Commenting – please sign up to add comments – in fact, sign up anyway as it makes me makes me feel warm and fuzzy and would inspire me to write more crap for people to skim over before heading off to scroll through more pictures of cats with highly amusing and original captions edited in.

Avatars – when you write a comment, scroll down and choose your the one you want. Feel free to email me any you want to use or direct me to a better addon for doing this 😀

Waffle – Lots of it. For those unfamiliar with listening to me waffle on; while I am quite shy face to face, give me a dark cupboard and a bucket of coffee and it can be hard to make me stop writing.
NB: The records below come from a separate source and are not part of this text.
-- ==== Sys2Proof/WellFormed.lean ====
section
/-!
DEFINITION. The field constraints of spec/30_encoding.md R104's match-and-mask table: LEN in 1..10 for the two
base-83 commands, none for the others. CX and CY are free: a count outside 1..9 is a legal encoding (R106).
-/

namespace Sys2Proof

/-- The field constraints of a command (spec/30_encoding.md R104, R105, R106). -/
def Instr.wellFormed : Instr → Bool
  | .nop => true
  | .b83enc len => decide (1 ≤ len.toNat ∧ len.toNat ≤ 10)
  | .b83dec len => decide (1 ≤ len.toNat ∧ len.toNat ≤ 10)
  | .s2l => true
  | .l2s => true
  | .spowh => true
  | .spowg => true
  | .spows => true
  | .dcq => true
  | .amaxq => true
  | .acq => true
  | .gridq _ _ => true

end Sys2Proof
end

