-- ==== Sys2Proof/Config.lean ====
section
/-!
DEFINITION. The open parameters of spec/00_scope.md R5. `BASE` is the opaque constant below; `LAT` is not a constant
at all: "any finite value", "possibly different for each command" (spec/44_control.md R268), so it is the plain data
`State.turns` (log entry 1). The parameters with a fixed value stand in Sys2Proof/Machine/Constants.lean.
-/

namespace Sys2Proof

/-- Which multiple of 0x2000 the platform puts the register window at: no value of it can be proved
(spec/00_scope.md R5, `BASE`, OPEN; spec/92_eei_decisions.md D3). -/
opaque Config.baseIndex : Nat

/-- `BASE`: the host byte address of the register window, a multiple of 0x2000 (spec/00_scope.md R5). -/
def Config.base : Nat := 0x2000 * Config.baseIndex

end Sys2Proof
end

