-- ==== Sys2Proof/Machine/Core.lean ====
section
/-!
DEFINITION. The machine behind the host's interface (Host/Core.lean).
-/

def Sys2Proof.core : Host.Core :=
  { State := Sys2Proof.Machine.State, Fault := Sys2Proof.Machine.Fault, Refusal := Sys2Proof.Machine.Refusal,
    step := Sys2Proof.Machine.step, reset := Sys2Proof.Machine.State.reset }
end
I also have a collection of unpaid tickets issued by the Microsoft Paperclip for abusing language – extending sentences well past the legal length and inventing stylie new words 😀

While this website may help answer some of Life’s Conundrums like “Why doesn’t my cat like coffee” and “Did we really need the 80’s”, the biggest questions will have to remain unanswered; “Why does Facebook say I used to be Joan of Arc in a past life (and does this explain my 3 great loves – pissing people off, setting things on fire and paper mache?)” and “Just where does that trailer go when Optimus Prime transforms (sorry but yes, that is a gun in his pocket)”.

I have applied for the Charles Atlas Seal of Approval for the site but apparently it will take at least 7 days to process my request.